/-- Of the host port's state, nothing but the generations of the content differs (R325). -/
def State.hpoGens (s t : State) : Prop := t.hpo = { s.hpo with gens := t.hpo.gens }

/-! ### One-time-programmable memory (R410) -/

/-- A word that is being programmed is not written yet, and it is none of the entries that fuse repair alone writes (R410, R425). -/
def State.otpPending (s : State) : Prop :=
  ∀ a d, s.otp.job = some (.word a d) → (s.otpWord a).written = false ∧ ¬ (192 < a ∧ a < 223)

/-- Every word that is written in s keeps its fuses in t and stays written; no lock fuse that is blown in s is whole in t. -/
def State.otpKept (s t : State) : Prop :=
  (∀ a, (s.otpWord a).written = true → (t.otpWord a).written = true ∧ (t.otpWord a).fuses = (s.otpWord a).fuses) ∧
  (∀ r rd i, bitOf (s.lockFuses r rd) i = true → bitOf (t.lockFuses r rd) i = true)

/-! ### Records and frames of the host port (R314, R322, R323) -/

/-- A record with this tag is executed at once: HST is on, the module is not parked, no record is outstanding, no answer to the tag
is kept. -/
def State.recordFree (s : State) (tag : Byte) : Prop :=
  s.domOn 3 = true ∧ s.sup.mode ≠ .parked ∧ s.hpo.out = [] ∧ ∀ k, k ∈ s.hpo.kept → k.tag ≠ tag.toNat

/-- A record has had its final answer, which is kept; none is outstanding. -/
def State.answered (t : State) (type : Nat) (tag : Byte) (addr : BitVec 32) (r : Reply) : Prop :=
  t.hpo.reply = some r ∧ t.hpo.out = [] ∧ t.hpo.kept.getLast? = some ⟨tag.toNat, type, addr.toNat, r⟩

/-- A frame on the module's EtherType comes in on a port that has a link and that sends nothing. -/
def State.frameComes (s : State) (port : HostPort) (bytes : List Byte) : Prop :=
  s.domOn 3 = true ∧ s.hpo.link port = true ∧ 64 ≤ bytes.length ∧ bytes.length ≤ 1518 ∧
  beNat (slice bytes 12 2) = s.hpo.etherOld.getD s.hpo.etherType ∧ s.sending port = false

/-! ### Trunk copies (R365) -/

/-- A copy of frame j of the present cycle comes back on a port on which its direction may come back, for the first time, with FCS,
header and length as R365 asks; tb: it was sent on TB; wrapped: the ring is open. -/
def State.copyComes (s : State) (port : TrunkPort) (bytes : List Byte) (c j : Nat) (tb wrapped : Bool) : Prop :=
  let body := bytes.take (bytes.length - 4)
  let p := body.drop 14
  s.trk.cycle = some c ∧ s.trk.running = true ∧ (s.cplRole = .solo ∨ s.cplRole = .active) ∧ s.domOn 4 = true ∧ 64 ≤ bytes.length ∧
  bytes.drop (bytes.length - 4) = leBytes 4 (crc32 body).toNat ∧ slice body 0 6 = trunkDst ∧ slice body 12 2 = [0x88#8, 0xB5#8] ∧
  u8 p 0 = 0x11 ∧ u8 p 1 = 1 ∧ u8 p 2 = (if tb then 1 else 0) + (if wrapped then 2 else 0) ∧ u8 p 3 = 0 ∧ u32 p 4 = c ∧ u16 p 8 = j ∧
  u16 p 14 = 0 ∧ j < s.lotD.frames.length ∧
  (port = .ta ↔ tb ≠ wrapped) ∧ (if tb then s.trk.backB else s.trk.backA).get 0 j = 0

/-- Station x once its slot of a copy has been judged: the copy of its direction, and its count of failures. -/
def Station.judge (x : Station) (tb : Bool) (acc : Option (Nat × Nat × Nat)) (crc : Nat) : Station :=
  if tb then { x with judgedB := true, copyB := acc, crc := crc } else { x with judgedA := true, copyA := acc, crc := crc }

/-- A cross-link frame comes in over the link that is up, with a right check and length: type, partition, sequence and body (R379). -/
def State.xlGood (s : State) (bytes : List Byte) (type part n : Nat) (body : List Byte) : Prop :=
  s.xlUp = true ∧ 12 ≤ bytes.length ∧ bytes.drop (bytes.length - 4) = xlCheck s.cpl.fold (bytes.take (bytes.length - 4)) ∧
  body = (bytes.take (bytes.length - 4)).drop 8 ∧ u16 bytes 2 = body.length ∧ u8 bytes 0 = type ∧ u8 bytes 1 = part ∧ u32 bytes 4 = n

/-- A CONTROL frame reaches this module: over the cross-link that is up, or over the ring from another member, addressed to this one or to
all (R373, R379). -/
def State.ctlComes (s : State) (via : CtlVia) : Prop :=
  match via with
  | .crossLink => s.xlUp = true
  | .cascade src dst hop _ => s.caOn = true ∧ hop ≠ 0 ∧ src.toNat ≠ s.lotD.member ∧ (dst.toNat = s.lotD.member ∨ dst = 0xFF)

/-- What the coming of a CONTROL frame changes in itself: CPL's state; of the ring also what a frame does whose source is not expected or
is there twice (R376, R377). -/
def ctlBlocks (via : CtlVia) : List Block :=
  match via with
  | .crossLink => [.cpl]
  | .cascade _ _ _ _ => [.cpl, .nmt, .bist, .log, .hpo]

/-- Bytes of a station's slots in a frame. -/
def StEntry.span (e : StEntry) : Nat := if e.out = 0 then e.slot else 2 * e.slot

/-! ### The addressed stores -/

/-- A table whose unlisted numbers all read as d is in canonical form (log entry 73). -/
def Tab.plain {α : Type} [DecidableEq α] (t : Tab α) (d : α) : Bool := t.wf (fun _ => d)

/-- A partition's working copies are in canonical form. -/
def Part.wf (q : Part) : Bool := q.workG.plain none && q.workO.plain none && q.timG.plain none && q.timO.plain none

/-- The lane timer that lies at slot j of the overdye timer memory, under the key stamp of its group (R133). -/
def State.timerAt (s : State) (j : Nat) : Nat := timerSlot (BitVec.ofNat 7 (128 - (s.sle.tmKey.get 0 (j / 128)).toNat)) j

/-- The stores of the engine are in canonical form: the two banks of the node space, the landing buffers, the latch planes, the
working copies of the partitions, the two lane-timer memories. -/
def State.engineWf (s : State) : Bool :=
  s.nmt.comG.wf s.initG && s.nmt.comO.wf s.initO && s.nmt.land.wf (fun w => ⟨0, s.lotD.initTag w, 0⟩)
  && s.nmt.planeG.plain {} && s.nmt.planeO.plain {} && s.nmt.seen.plain none
  && s.sle.parts.plain {} && s.sle.parts.cells.all (fun e => e.2.wf)
  && s.sle.tmG.wf (fun n => timerStart (s.lotD.preset n)) && s.sle.tmO.wf (fun j => timerStartO (s.lotD.preset (s.timerAt j)))
  && s.sle.tmKey.plain 0

/-- The tables of the units are in canonical form: the domains, input channels and pairs, sources, outputs and groups, compare, speed
and motion channels, analog channels and pairs, trunk stations, the modules of a cascade, the partitions of a pair, the check-value units,
the episodes. -/
def State.tablesWf (s : State) : Bool :=
  s.pwr.doms.plain {} && s.sin.chans.plain {} && s.sin.pairs.plain {} && s.sin.srcs.plain {} && s.sout.outs.plain {} && s.sout.grps.plain {}
  && s.tmu.chans.plain {} && s.tmu.speeds.plain {} && s.tmu.spairs.plain {} && s.tmu.motions.plain {} && s.aaq.chans.plain {}
  && s.aaq.pairs.plain {} && s.trk.stations.plain {} && s.cpl.sources.plain {} && s.cpl.parts.plain {} && s.cvus.plain {}
  && s.rcr.episodes.plain {}

/-- The stores of the module are in canonical form: those of the engine, the tables of the units, the fuse array and its locks. -/
def State.memWf (s : State) : Bool :=
  s.engineWf && s.tablesWf && s.otp.words.plain {} && s.otp.wlock.plain 0 && s.otp.rlock.plain 0

end Sys2Proof.Machine
end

- - - -

**Problem to solve:** Of all the lines in the data above, show only those that hold the word "BitVec".

**Answer for this exercise:**
def State.answered (t : State) (type : Nat) (tag : Byte) (addr : BitVec 32) (r : Reply) : Prop :=
def State.timerAt (s : State) (j : Nat) : Nat := timerSlot (BitVec.ofNat 7 (128 - (s.sle.tmKey.get 0 (j / 128)).toNat)) j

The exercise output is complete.